Time for Mother to hire her own attorney. She needs a personal advocate to sort this out. If she thinks a lawyer is too expensive then sibs (other than this one son) should pay his/her fee.
 
OTOH: Have the youngest son and his wife been taking care of the parents for the five years they've lived there and will continue to do so for your mother? That might be worth a house....

I think the argument could easily be made that they were taking care of the youngest son and his family :)
 
OTOH: Have the youngest son and his wife been taking care of the parents for the five years they've lived there and will continue to do so for your mother? That might be worth a house....

It could be but the "will" is still invalid by all the laws I've ever heard of. If it was the FIL's intentions to do that then hiring an estate attorney would have been worth every nickel.
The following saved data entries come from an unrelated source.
/-- What executing an instruction can do to status and parameters: it raises an exception and does nothing else, it is
`halt`, or both stay as they were. -/
theorem exec_status {i : Instr} {s t : State} (h : exec i s = .next t) :
    (∃ e : Exc, t = s.setStatus e.status) ∨ (i = .halt ∧ t = s.setStatus .halted) ∨
      (t.status = s.status ∧ t.cfg = s.cfg) := by
  have hmove : ∀ {c rA rB}, condMove c rA rB s = .next t →
      (∃ e : Exc, t = s.setStatus e.status) ∨ (t.status = s.status ∧ t.cfg = s.cfg) := by
    intro c rA rB h
    rcases condMove_next h with ⟨_, _, _, _, _, rfl⟩ | ⟨_, _, _, _, _, rfl⟩ | ⟨_, rfl⟩
    · exact .inr ⟨rfl, rfl⟩
    · exact .inr ⟨rfl, rfl⟩
    · exact .inl ⟨.invalidInstruction, rfl⟩
  have halu : ∀ {fn rA rB}, aluOp fn rA rB s = .next t →
      (∃ e : Exc, t = s.setStatus e.status) ∨ (t.status = s.status ∧ t.cfg = s.cfg) := by
    intro fn rA rB h
    rcases aluOp_next h with ⟨_, _, _, _, rfl⟩ | ⟨_, rfl⟩
    · exact .inr ⟨rfl, rfl⟩
    · exact .inl ⟨.invalidInstruction, rfl⟩
  have hjump : ∀ {c dest}, jump c dest s = .next t → t.status = s.status ∧ t.cfg = s.cfg := by
    intro c dest h
    obtain rfl := jump_next h
    exact ⟨rfl, rfl⟩
  cases i with
  | halt => exact .inr (.inl ⟨rfl, (Host.Outcome.next.inj h).symm⟩)
  | nop =>
    obtain rfl := Host.Outcome.next.inj h
    exact .inr (.inr ⟨rfl, rfl⟩)
  | rrmovq => exact (hmove (c := .always) h).imp_right .inr
  | cmovle => exact (hmove (c := .le) h).imp_right .inr
  | cmovl => exact (hmove (c := .l) h).imp_right .inr
  | cmove => exact (hmove (c := .e) h).imp_right .inr
  | cmovne => exact (hmove (c := .ne) h).imp_right .inr
  | cmovge => exact (hmove (c := .ge) h).imp_right .inr
  | cmovg => exact (hmove (c := .g) h).imp_right .inr
  | irmovq =>
    rcases exec_irmovq_next h with ⟨_, _, rfl⟩ | ⟨_, rfl⟩
    · exact .inr (.inr ⟨rfl, rfl⟩)
    · exact .inl ⟨.invalidInstruction, rfl⟩
  | rmmovq =>
    rcases exec_rmmovq_next h with ⟨_, _, _, _, _, rfl⟩ | ⟨_, _, _, _, _, rfl⟩ | ⟨_, rfl⟩
    · exact .inr (.inr ⟨rfl, rfl⟩)
    · exact .inl ⟨.invalidAddress, rfl⟩
    · exact .inl ⟨.invalidInstruction, rfl⟩
  | mrmovq =>
    rcases exec_mrmovq_next h with ⟨_, _, _, _, _, rfl⟩ | ⟨_, _, _, _, _, rfl⟩ | ⟨_, rfl⟩
    · exact .inr (.inr ⟨rfl, rfl⟩)
    · exact .inl ⟨.invalidAddress, rfl⟩
    · exact .inl ⟨.invalidInstruction, rfl⟩
  | addq => exact (halu (fn := .add) h).imp_right .inr
  | subq => exact (halu (fn := .sub) h).imp_right .inr
  | andq => exact (halu (fn := .and) h).imp_right .inr
  | xorq => exact (halu (fn := .xor) h).imp_right .inr
  | jmp => exact .inr (.inr (hjump (c := .always) h))
  | jle => exact .inr (.inr (hjump (c := .le) h))
  | jl => exact .inr (.inr (hjump (c := .l) h))
  | je => exact .inr (.inr (hjump (c := .e) h))
  | jne => exact .inr (.inr (hjump (c := .ne) h))
  | jge => exact .inr (.inr (hjump (c := .ge) h))
  | jg => exact .inr (.inr (hjump (c := .g) h))
  | call =>
    rcases exec_call_next h with ⟨_, rfl⟩ | ⟨_, rfl⟩
    · exact .inr (.inr ⟨rfl, rfl⟩)
    · exact .inl ⟨.invalidAddress, rfl⟩
  | ret =>
    rcases exec_ret_next h with ⟨_, rfl⟩ | ⟨_, rfl⟩
    · exact .inr (.inr ⟨rfl, rfl⟩)
    · exact .inl ⟨.invalidAddress, rfl⟩
  | pushq =>
    rcases exec_pushq_next h with ⟨_, _, _, rfl⟩ | ⟨_, _, _, rfl⟩ | ⟨_, rfl⟩
    · exact .inr (.inr ⟨rfl, rfl⟩)
    · exact .inl ⟨.invalidAddress, rfl⟩
    · exact .inl ⟨.invalidInstruction, rfl⟩
  | popq =>
    rcases exec_popq_next h with ⟨_, _, _, rfl⟩ | ⟨_, _, _, rfl⟩ | ⟨_, rfl⟩
    · exact .inr (.inr (by simp))
    · exact .inl ⟨.invalidAddress, rfl⟩
    · exact .inl ⟨.invalidInstruction, rfl⟩

end Sys2Proof.Machine
end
As is, it sounds like the State is going to decide who gets what and when.
 
Definitely the will is probably invalid and needs to be dealt with but unrelatedly it might well be that the youngest sibling has shouldered most of the caretaking burden vs the average they'd be expected to in this large family. Just throwing that out there--
 
Definitely the will is probably invalid and needs to be dealt with but unrelatedly it might well be that the youngest sibling has shouldered most of the caretaking burden vs the average they'd be expected to in this large family. Just throwing that out there--

Very good point. Not saying this is so with the specific family, but have seen up close in family dynamics how many times how caretaking ends up falling on ones that have the bigger heart, closest in proximity, you name it with very little discussion until after a family crisis happens.
 
Perhaps, but I'm skeptical... it could be that youngest son has been caretaker of his parents in their later years, but he could just as easily do that from his own home... my bet is that youngest son is an underachiever who cohabitates with his parents out of necessity and is making a play to gain ownership of the home once his mother passes on.
 
... my bet is that youngest son is an underachiever who cohabitates with his parents out of necessity and is making a play to gain ownership of the home once his mother passes on.

I think you win the chicken dinner :)

The son (and daugher in law) have been unemployed the entire time they've been living in the house. They don't cook. They don't clean. They borrow money from family members and if anything they've cluttered most rooms of the house to the extent it may qualify for an episode of "Buried Alive".